*** Opening Supplied records ***

-- ==== Sys2Proof/Machine/Ops.lean ====
section
/-! DEFINITION. The named operations that the meanings share: the pages of the window (R450), register words, events
(R462), the report of a fault and its log entry (R357, R358), the stop of a core (R47), the loss of a context (R326),
bollard updates (R231), and the frame that every ordinary command keeps. -/

namespace Sys2Proof.Machine

/-- The outcome type of the meanings. -/
abbrev Out := Host.Outcome State Fault Refusal

/-- `f` when `b`, nothing otherwise: the occasion of a command (log 2). -/
def when (b : Bool) (f : State → State) (s : State) : State := if b then f s else s

/-! Pages (R450). -/

def bootP : Nat := 0x0000
def identP : Nat := 0x1000
def modeP : Nat := 0x2000
def tideP : Nat := 0x3000
def gaugeP : Nat := 0x4000
def faultP : Nat := 0x5000
def updateP : Nat := 0x6000
def slipP : Nat := 0x7000
def captureP : Nat := 0x8000
def convoyP : Nat := 0x9000
def ctxP (c : Nat) : Nat := 0x10000 + c * 0x1000
def queueP (q : Nat) : Nat := 0x20000 + q * 0x1000
def regionP (r : Nat) : Nat := 0x60000 + r * 0x1000
def basinP (r : Nat) : Nat := 0x70000 + r * 0x1000
def wharfP (r : Nat) : Nat := 0x80000 + r * 0x1000
def quayP (m : Nat) : Nat := 0x90000 + m * 0x1000
def jettyP (j : Nat) : Nat := 0xA0000 + j * 0x1000
def coreP (k : Nat) : Nat := 0x100000 + k * 0x1000

/-- The i-th counter of a CORE page, in the order of R474: 0 SPILL_USED, 1 SPILL_CLAMP, 2 SPILL_SAT, 3 SAT_COUNT,
4 SENT_SAMPLES, 5 SENT_EVENTS, 6 SENT_ERR, 7 SENT_REF, 8 MX_INSTR, 9 MX_TILES, 10 MX_BUSY, 11 MX_FALLBACK,
12 MX_SPILL_TERMS, 13 VX_INSTR, 14 VX_BEATS, 15 VX_WCYCLES, 16 VX_HOLD, 17 BERTH_CE_COUNT, 18 STREAM_PORT_CONFLICT,
19 LD_LINES, 20 ST_LINES, 21 HALO_WORDS, 22 STRM_WAIT, 23 STRM_SLOT_WAIT, 24 HOLD_WAIT, 25 LATE_EVENTS, 26 LATE_TT,
27 BOL_LOCAL_OPS, 28 BOL_REMOTE_IN, 29 FENCE_RC, 30 CHART_CE_COUNT, 31 WHARF_SPURIOUS. -/
def cnt (k i : Nat) : Nat := coreP k + 0x300 + 4 * i

/-- The type code and instance of the page at a window address; code 0 where R450 maps none. -/
def pageOf (a : Nat) : Nat × Nat :=
  let p := a / 0x1000
  if p < 10 then (p + 1, 0)
  else if 0x10 ≤ p ∧ p < 0x20 then (0x10, p - 0x10)
  else if 0x20 ≤ p ∧ p < 0x60 then (0x11, p - 0x20)
  else if 0x60 ≤ p ∧ p < 0x70 then (0x20, p - 0x60)
  else if 0x70 ≤ p ∧ p < 0x80 then (0x21, p - 0x70)
  else if 0x80 ≤ p ∧ p < 0x90 then (0x22, p - 0x80)
  else if 0x90 ≤ p ∧ p < 0xA0 then (0x40, p - 0x90)
  else if 0xA0 ≤ p ∧ p < 0xB0 then (0x41, p - 0xA0)
  else if 0x100 ≤ p ∧ p < 0x540 then (0x30, p - 0x100)
  else (0, 0)

/-- The build has the instance of a page (R9). -/
def Build.hasPage (b : Build) (code inst : Nat) : Bool :=
  match code with
  | 0 => false
  | 0x20 | 0x21 | 0x22 => inst < b.regions
  | 0x30 => inst < b.physCores
  | 0x40 => inst < b.quays
  | 0x41 => inst < b.jetties
  | _ => true

/-- Pages with a shadow half (R450). -/
def pageShadow (code : Nat) : Bool := [3, 0x20, 0x21, 0x22, 0x30].contains code

/-- The host's and the Crew's tags: 0 NONE, 1 READ, 2 LISTED, 3 ALL (R450, R459). -/
def hostTag (code : Nat) : Nat :=
  match code with
  | 2 | 4 => 1
  | 5 | 6 | 8 | 0x10 | 0x20 | 0x21 | 0x30 | 0x40 => 2
  | 0 => 0
  | _ => 3

def crewTag (code : Nat) : Nat :=
  match code with
  | 5 | 6 | 0x10 | 0x21 | 0x30 => 2
  | 0 => 0
  | _ => 1

/-! Register words. Offsets of the header (R451). -/

def oACCESS : Nat := 0x008
def oSEQ : Nat := 0x00C
def oCTRL : Nat := 0x010
def oSTATUS : Nat := 0x014
def oEVENT : Nat := 0x018
def oMASK : Nat := 0x01C
def oFCODE : Nat := 0x020
def oFINFO : Nat := 0x024
def oCOMMIT : Nat := 0x028
def oCTIDE : Nat := 0x02C

/-- The reset value of a register word held in the table, by page code and offset. -/
def regReset (a : Nat) : Word :=
  let off := a % 0x1000
  match (pageOf a).1, off with
  | 6, 0x01C => 0x20
  | 7, 0x054 => 10000
  | 0x20, 0x040 => 0x396
  | 0x20, 0x840 => 0x396
  | 0x20, 0x044 => 0xC0000000
  | 0x40, 0x040 => 450
  | 0x41, 0x040 => 16
  | _, _ => 0

namespace State

/-- The word at a window address. -/
def rd (s : State) (a : Nat) : Word := Tab.get (regReset a) s.reg a

/-- The word written. -/
def wr (s : State) (a : Nat) (v : Word) : State := { s with reg := Tab.put s.reg a v }

/-- A pair of words as one value. -/
def rd64 (s : State) (a : Nat) : Nat := (s.rd a).toNat + (s.rd (a + 4)).toNat * 2 ^ 32

def wr64 (s : State) (a : Nat) (v : Nat) : State := (s.wr a (loWord v)).wr (a + 4) (hiWord v)

/-- A CNT counter advanced, saturating (R456). -/
def count (s : State) (a n : Nat) : State := if n = 0 then s else s.wr a (satAdd (s.rd a) n)

/-- A field of a word replaced. -/
def wrField (s : State) (a hi lo x : Nat) : State := s.wr a (setField (s.rd a) hi lo x)

/-- Bits set in a word. -/
def orBits (s : State) (a : Nat) (m : Word) : State := s.wr a (s.rd a ||| m)

/-- An EVENT bit of a page (R462). -/
def event (s : State) (page bit : Nat) : State := s.orBits (page + oEVENT) (word (2 ^ bit))

def getCore (s : State) (k : Nat) : Core := Tab.get {} s.core k
def setCore (s : State) (k : Nat) (c : Core) : State := { s with core := Tab.put s.core k c }
def modCore (s : State) (k : Nat) (f : Core → Core) : State := s.setCore k (f (s.getCore k))
def getRegion (s : State) (r : Nat) : Region := Tab.get {} s.region r
def setRegion (s : State) (r : Nat) (x : Region) : State := { s with region := Tab.put s.region r x }
def modRegion (s : State) (r : Nat) (f : Region → Region) : State := s.setRegion r (f (s.getRegion r))
def getCtx (s : State) (c : Nat) : Ctx := Tab.get {} s.ctx c
def setCtx (s : State) (c : Nat) (x : Ctx) : State := { s with ctx := Tab.put s.ctx c x }
def modCtx (s : State) (c : Nat) (f : Ctx → Ctx) : State := s.setCtx c (f (s.getCtx c))
def getQueue (s : State) (q : Nat) : Queue := Tab.get {} s.queue q
def setQueue (s : State) (q : Nat) (x : Queue) : State := { s with queue := Tab.put s.queue q x }
def modQueue (s : State) (q : Nat) (f : Queue → Queue) : State := s.setQueue q (f (s.getQueue q))

/-- The region of a core. -/
def regionOf (s : State) (k : Nat) : Nat := s.build.regionOf k

/-- Region cycles of a region, and of a core's region. -/
def rcOf (s : State) (r : Nat) : Nat := Tab.get 0 s.clk.rc r
def coreRc (s : State) (k : Nat) : Nat := s.rcOf (s.regionOf k)

/-- The present reading of the tide (R161). -/
def tide (s : State) : Nat := s.clk.tide

/-- Schedule time of a context (R165). -/
def sched (s : State) (c : Nat) : Nat := s.clk.tide - (s.getCtx c).offset

/-- CTX_STATUS STATE and EPOCH (R329). -/
def ctxState (s : State) (c : Nat) : Nat := fieldOf (s.rd (ctxP c + oSTATUS)) 2 0
def epoch (s : State) (c : Nat) : Nat := fieldOf (s.rd (ctxP c + oSTATUS)) 31 16

/-- STATE of a context changed, with its event (R462). -/
def setCtxState (s : State) (c st : Nat) : State :=
  (s.wrField (ctxP c + oSTATUS) 2 0 st).event (ctxP c) 1

/-- BOOT STATE (R340). -/
def bootState (s : State) : Nat := fieldOf (s.rd (bootP + oSTATUS)) 31 28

*** Closing Supplied records ***

About this exercise
Give back exactly the lines of the listing above that run from the line with "0x30 | 0x40 => 2" to the line with "window address. -/", inclusive.

Result of this task
  | 5 | 6 | 8 | 0x10 | 0x20 | 0x21 | 0x30 | 0x40 => 2
  | 0 => 0
  | _ => 3

def crewTag (code : Nat) : Nat :=
  match code with
  | 5 | 6 | 0x10 | 0x21 | 0x30 => 2
  | 0 => 0
  | _ => 1

/-! Register words. Offsets of the header (R451). -/

def oACCESS : Nat := 0x008
def oSEQ : Nat := 0x00C
def oCTRL : Nat := 0x010
def oSTATUS : Nat := 0x014
def oEVENT : Nat := 0x018
def oMASK : Nat := 0x01C
def oFCODE : Nat := 0x020
def oFINFO : Nat := 0x024
def oCOMMIT : Nat := 0x028
def oCTIDE : Nat := 0x02C

/-- The reset value of a register word held in the table, by page code and offset. -/
def regReset (a : Nat) : Word :=
  let off := a % 0x1000
  match (pageOf a).1, off with
  | 6, 0x01C => 0x20
  | 7, 0x054 => 10000
  | 0x20, 0x040 => 0x396
  | 0x20, 0x840 => 0x396
  | 0x20, 0x044 => 0xC0000000
  | 0x40, 0x040 => 450
  | 0x41, 0x040 => 16
  | _, _ => 0

namespace State

/-- The word at a window address. -/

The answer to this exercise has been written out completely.